[Assignment]
Pull from the data below each line where the word "finishOpt" occurs, and copy it.
·····
-- ==== Sys2Proof/Laws/InvOps.lean ====
section
/-! SUPPORT. Every operation of Machine/Ops.lean keeps the invariant and the queue. -/

set_option Elab.async false
set_option linter.unreachableTactic false
set_option linter.unusedTactic false

namespace Sys2Proof.Machine

variable {Q : List Instr}

theorem ctrAdd_good {i n : Nat} {s : State} (hg : Good Q s) : Good Q (ctrAdd i n s) := by
  unfold ctrAdd
  repeat' first
    | with_reducible assumption
    | fail_if_no_progress with_reducible refine Good.mk' ?_

theorem ctrInc_good {i : Nat} {s : State} (hg : Good Q s) : Good Q (ctrInc i s) := by
  unfold ctrInc
  repeat' first
    | with_reducible assumption
    | with_reducible apply ctrAdd_good

theorem spCount_good {a n : Nat} {s : State} (hg : Good Q s) : Good Q (spCount a n s) := by
  unfold spCount
  repeat' first
    | with_reducible assumption
    | with_reducible apply ctrInc_good
    | split

theorem spWrite_good {a bs s} (h : Good Q s) : Good Q (spWrite a bs s) := by
  have i := h.inv
  unfold spWrite
  extract_lets cut
  refine spCount_good ⟨h.queue, { i with sp := memWrite_wf i.sp a cut, spIn := fun c hc => ?_ }⟩
  rcases memWrite_mem hc with h1 | h1
  · exact i.spIn c h1
  · have : cut.length ≤ spSize - a := List.length_take_le _ _
    omega

theorem dripPut_good {r s} (h : Good Q s) : Good Q (dripPut r s) := by
  have i := h.inv
  unfold dripPut dripLose
  extract_lets d more used
  split
  · split
    · rename_i h1
      refine ⟨h.queue, { i with drip := ?_ }⟩
      simpa [used, d] using h1.1
    · exact h.frame rfl rfl rfl rfl rfl rfl rfl rfl rfl rfl rfl rfl rfl rfl rfl rfl le_rfl rfl rfl le_rfl
  · exact h

theorem dripAt_good {kind unit payload : Nat} {s : State} (hg : Good Q s) : Good Q (dripAt kind unit payload s) := by
  unfold dripAt
  repeat' first
    | with_reducible assumption
    | with_reducible apply dripPut_good

theorem dripSlot_good {kind unit slot gen step payload : Nat} {s : State} (hg : Good Q s) : Good Q (dripSlot kind unit slot gen step payload s) := by
  unfold dripSlot
  repeat' first
    | with_reducible assumption
    | with_reducible apply dripPut_good

theorem dripStage_good {unit slot gen step stage fin cls : Nat} {s : State} (hg : Good Q s) : Good Q (dripStage unit slot gen step stage fin cls s) := by
  unfold dripStage
  repeat' first
    | with_reducible assumption
    | with_reducible apply dripSlot_good

theorem dripStageAll_good {slot gen step stage fin cls : Nat} {s : State} (hg : Good Q s) : Good Q (dripStageAll slot gen step stage fin cls s) := by
  unfold dripStageAll
  repeat' first
    | with_reducible assumption
    | with_reducible apply dripStage_good
    | with_reducible apply foldl_good
    | intro _
    | split

theorem recPut_good {e s} (h : Good Q s) : Good Q (recPut e s) := by
  have i := h.inv
  unfold recPut recLose
  extract_lets r loss more size plan held
  split
  · rename_i h1
    exact ⟨h.queue, { i with recs := h1.1 }⟩
  · exact h.frame rfl rfl rfl rfl rfl rfl rfl rfl rfl rfl rfl rfl rfl rfl rfl rfl le_rfl rfl rfl le_rfl

theorem recOriginal_good {k source link : Nat} {poison : Bool} {orig : List Byte} {s : State} (hg : Good Q s) : Good Q (recOriginal k source link poison orig s) := by
  unfold recOriginal
  repeat' first
    | with_reducible assumption
    | extract_lets
    | with_reducible apply recPut_good
    | split

theorem evQueue_good {e s} (h : Good Q s) : Good Q (evQueue e s) := by
  have i := h.inv
  have := i.other
  unfold evQueue
  extract_lets q'
  split
  · split
    · rename_i h1
      exact ⟨h.queue, { i with fatal := by simpa [q'] using h1 }⟩
    · exact h.frame rfl rfl rfl rfl rfl rfl rfl rfl rfl rfl rfl rfl rfl rfl rfl rfl le_rfl rfl rfl le_rfl
  · split
    · rename_i h1
      exact ⟨h.queue, { i with other := by simpa [q'] using h1 }⟩
    · split
      · exact ⟨h.queue, { i with other := by simp }⟩
      · rename_i o r e1
        refine ctrInc_good ⟨h.queue, { i with other := ?_ }⟩
        have : (o :: r).length ≤ 239 := e1 ▸ i.other
        simpa using this

theorem evSend_good {e : Event} {s : State} (hg : Good Q s) : Good Q (evSend e s) := by
  unfold evSend
  repeat' first
    | with_reducible assumption
    | extract_lets
    | fail_if_no_progress with_reducible refine Good.mk' ?_
    | with_reducible apply evQueue_good
    | with_reducible apply dripAt_good

theorem emit_good {code unit detail : Nat} {s : State} (hg : Good Q s) : Good Q (emit code unit detail s) := by
  unfold emit
  repeat' first
    | with_reducible assumption
    | with_reducible apply evSend_good

theorem reply_good {r : Reply} {s : State} (hg : Good Q s) : Good Q (reply r s) := by
  unfold reply
  repeat' first
    | with_reducible assumption
    | fail_if_no_progress with_reducible refine Good.mk' ?_
    | with_reducible apply dripAt_good

theorem replyOne_good {p : Packet} {order status r0 r1 r2 r3 : Nat} {s : State} (hg : Good Q s) : Good Q (replyOne p order status r0 r1 r2 r3 s) := by
  unfold replyOne
  repeat' first
    | with_reducible assumption
    | with_reducible apply reply_good

theorem finish_good {c : OpenCmd} {status r0 r1 r2 r3 : Nat} {s : State} (hg : Good Q s) : Good Q (finish c status r0 r1 r2 r3 s) := by
  unfold finish
  repeat' first
    | with_reducible assumption
    | fail_if_no_progress with_reducible refine Good.mk' ?_
    | with_reducible apply reply_good
    | intro _
    | split

theorem finishOpt_good {c : Option OpenCmd} {status r0 : Nat} {s : State} (hg : Good Q s) : Good Q (finishOpt c status r0 s) := by
  unfold finishOpt
  repeat' first
    | with_reducible assumption
    | with_reducible apply finish_good
    | with_reducible refine pair_good (by assumption) ?_
    | split

theorem setRlog_good {l : List LogEnt} {n : Nat} {s : State} (hg : Good Q s) (h : l.length ≤ 1024) :
    Good Q { s with rlog := l, rlogSeq := n } := ⟨hg.queue, { hg.inv with rlog := h }⟩

theorem logPut_good {e s} (h : Good Q s) : Good Q (logPut e s) := by
  have := h.inv.rlog
  unfold logPut
  refine setRlog_good h ?_
  simp only [List.length_drop, List.length_append, List.length_singleton]
  omega

theorem logAdd_good {kind body : Nat} {s : State} (hg : Good Q s) : Good Q (logAdd kind body s) := by
  unfold logAdd
  repeat' first
    | with_reducible assumption
    | extract_lets
    | fail_if_no_progress with_reducible refine Good.mk' ?_
    | with_reducible apply logPut_good
    | split

theorem aoHold_good {w : AoWrite} {s : State} (hg : Good Q s) : Good Q (aoHold w s) := by
  unfold aoHold
  repeat' first
    | with_reducible assumption
    | fail_if_no_progress with_reducible refine Good.mk' ?_

theorem logResume_good {s : State} (hg : Good Q s) : Good Q (logResume s) := by
  unfold logResume
  repeat' first
    | with_reducible assumption
    | fail_if_no_progress with_reducible refine Good.mk' ?_
    | with_reducible apply logPut_good
    | with_reducible apply foldl_good
    | intro _

theorem vaultWrite_good {s : State} (hg : Good Q s) : Good Q (vaultWrite s) := by
  unfold vaultWrite
  repeat' first
    | with_reducible assumption
    | extract_lets
    | fail_if_no_progress with_reducible refine Good.mk' ?_
    | split

theorem vaultWriteAll_good {s : State} (hg : Good Q s) : Good Q (vaultWriteAll s) := by
  unfold vaultWriteAll
  repeat' first
    | with_reducible assumption
    | extract_lets
    | fail_if_no_progress with_reducible refine Good.mk' ?_
    | split

theorem vaultSettle_good {cancelled : Bool} {c : VCounts} {s : State} (hg : Good Q s) : Good Q (vaultSettle cancelled c s) := by
  unfold vaultSettle
  repeat' first
    | with_reducible assumption
    | extract_lets
    | fail_if_no_progress with_reducible refine Good.mk' ?_
    | with_reducible apply vaultWrite_good
    | with_reducible apply ite_good
    | split

theorem vaultEvent_good {period : Nat} {s : State} (hg : Good Q s) : Good Q (vaultEvent period s) := by
  unfold vaultEvent
  repeat' first
    | with_reducible assumption
    | with_reducible apply emit_good

theorem vaultStatus_good {b : Nat} {s : State} (hg : Good Q s) : Good Q (vaultStatus b s) := by
  unfold vaultStatus
  repeat' first
    | with_reducible assumption
    | fail_if_no_progress with_reducible refine Good.mk' ?_
    | with_reducible apply vaultEvent_good
    | split

theorem setVault_good {v : Vault} {s : State} (hg : Good Q s) (h : v.closed.length ≤ 16) :
    Good Q { s with vault := v } := ⟨hg.queue, { hg.inv with closed := h }⟩

theorem vaultClose_good {newTag a b s} (h : Good Q s) : Good Q (vaultClose newTag a b s) := by
  have i := h.inv.closed
  unfold vaultClose
  extract_lets
  refine vaultEvent_good (vaultWriteAll_good (setVault_good h ?_))
  simp only [List.length_drop, List.length_append, List.length_singleton]
  omega

theorem setSlot_good {i x s} (h : Good Q s) : Good Q (setSlot i x s) :=
  h.frame rfl rfl rfl (by simp [setSlot]) rfl rfl rfl rfl rfl rfl rfl rfl rfl rfl rfl rfl le_rfl rfl rfl le_rfl

theorem slotMove_good {i : Nat} {st : SlotState} {s : State} (hg : Good Q s) : Good Q (slotMove i st s) := by
  unfold slotMove
  repeat' first
    | with_reducible assumption
    | extract_lets
    | fail_if_no_progress with_reducible refine Good.mk' ?_
    | with_reducible apply dripSlot_good
    | with_reducible apply setSlot_good
    | split

theorem ctxMap_good {i : Nat} {f : StepCtx → StepCtx} {s : State} (hg : Good Q s) : Good Q (ctxMap i f s) := by
  unfold ctxMap
  repeat' first
    | with_reducible assumption
    | fail_if_no_progress with_reducible refine Good.mk' ?_
    | with_reducible apply setSlot_good

theorem ctxCount_good {i : Nat} {c : VCounts} {s : State} (hg : Good Q s) : Good Q (ctxCount i c s) := by
  unfold ctxCount
  repeat' first
    | with_reducible assumption
    | fail_if_no_progress with_reducible refine Good.mk' ?_
    | with_reducible apply ctxMap_good
    | intro _

theorem ctxSettle_good {cancelled : Bool} {i : Nat} {s : State} (hg : Good Q s) : Good Q (ctxSettle cancelled i s) := by
  unfold ctxSettle
  repeat' first
    | with_reducible assumption
    | extract_lets
    | fail_if_no_progress with_reducible refine Good.mk' ?_
    | with_reducible apply vaultSettle_good
    | with_reducible apply ctxMap_good
    | with_reducible apply ite_good
    | with_reducible refine pair_good (by assumption) ?_
    | intro _
    | split

theorem finishStep_good {i : Nat} {c : StepCtx} {status : Nat} {s : State} (hg : Good Q s) : Good Q (finishStep i c status s) := by
  unfold finishStep
  repeat' first
    | with_reducible assumption
    | extract_lets
    | with_reducible apply finish_good

theorem endOpen_good {status : Nat} {o : OpenCmd} {s : State} (hg : Good Q s) : Good Q (endOpen status o s) := by
  unfold endOpen
  repeat' first
    | with_reducible assumption
    | with_reducible apply finishStep_good
    | with_reducible apply finish_good
    | with_reducible refine pair_good (by assumption) ?_
    | intro _
    | split

theorem endHeld_good {h : Held} {status : Nat} {s : State} (hg : Good Q s) : Good Q (endHeld h status s) := by
  unfold endHeld
  repeat' first
    | with_reducible assumption
    | extract_lets
    | fail_if_no_progress with_reducible refine Good.mk' ?_
    | with_reducible apply replyOne_good
    | with_reducible apply finish_good
    | intro _
    | split

theorem endHeldAll_good {p : Held → Bool} {status : Nat} {s : State} (hg : Good Q s) : Good Q (endHeldAll p status s) := by
  unfold endHeldAll
  repeat' first
    | with_reducible assumption
    | with_reducible apply endHeld_good
    | with_reducible apply foldl_good
    | intro _

theorem settleAll_good {s : State} (hg : Good Q s) : Good Q (settleAll s) := by
  unfold settleAll
  repeat' first
    | with_reducible assumption
    | extract_lets
    | fail_if_no_progress with_reducible refine Good.mk' ?_
    | with_reducible apply ctxSettle_good
    | with_reducible apply vaultSettle_good
    | with_reducible apply foldl_good
    | intro _
    | split

theorem endWaits_good {p : CellWait → Bool} {s : State} (hg : Good Q s) : Good Q (endWaits p s) := by
  unfold endWaits
  repeat' first
    | with_reducible assumption
    | fail_if_no_progress with_reducible refine Good.mk' ?_
    | with_reducible apply ctrAdd_good
    | with_reducible apply foldl_good
    | intro _

theorem enterFaulted_good {supply : Bool} {e : Event} {s : State} (hg : Good Q s) : Good Q (enterFaulted supply e s) := by
  unfold enterFaulted
  repeat' first
    | with_reducible assumption
    | extract_lets
    | fail_if_no_progress with_reducible refine Good.mk' ?_
    | with_reducible apply endHeldAll_good
    | with_reducible apply endOpen_good
    | with_reducible apply endWaits_good
    | with_reducible apply settleAll_good
    | with_reducible apply ite_good
    | with_reducible apply foldl_good
    | intro _
    | split

theorem secondary_good {e : Event} {s : State} (hg : Good Q s) : Good Q (secondary e s) := by
  unfold secondary
  repeat' first
    | with_reducible assumption
    | with_reducible apply logAdd_good
    | with_reducible apply ctrInc_good

theorem jobFault_good {unit status detail : Nat} {w : Where} {s : State} (hg : Good Q s) : Good Q (jobFault unit status detail w s) := by
  unfold jobFault
  repeat' first
    | with_reducible assumption
    | extract_lets
    | fail_if_no_progress with_reducible refine Good.mk' ?_
    | with_reducible apply secondary_good
    | with_reducible apply enterFaulted_good
    | with_reducible apply logAdd_good
    | with_reducible apply evSend_good
    | with_reducible refine pair_good (by assumption) ?_
    | intro _
    | split

theorem reqFault_good {e : ReqErr} {w : Where} {s : State} (hg : Good Q s) : Good Q (reqFault e w s) := by
  unfold reqFault
  repeat' first
    | with_reducible assumption
    | with_reducible apply jobFault_good

end Sys2Proof.Machine
end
·····
[Finished task]
theorem finishOpt_good {c : Option OpenCmd} {status r0 : Nat} {s : State} (hg : Good Q s) : Good Q (finishOpt c status r0 s) := by
  unfold finishOpt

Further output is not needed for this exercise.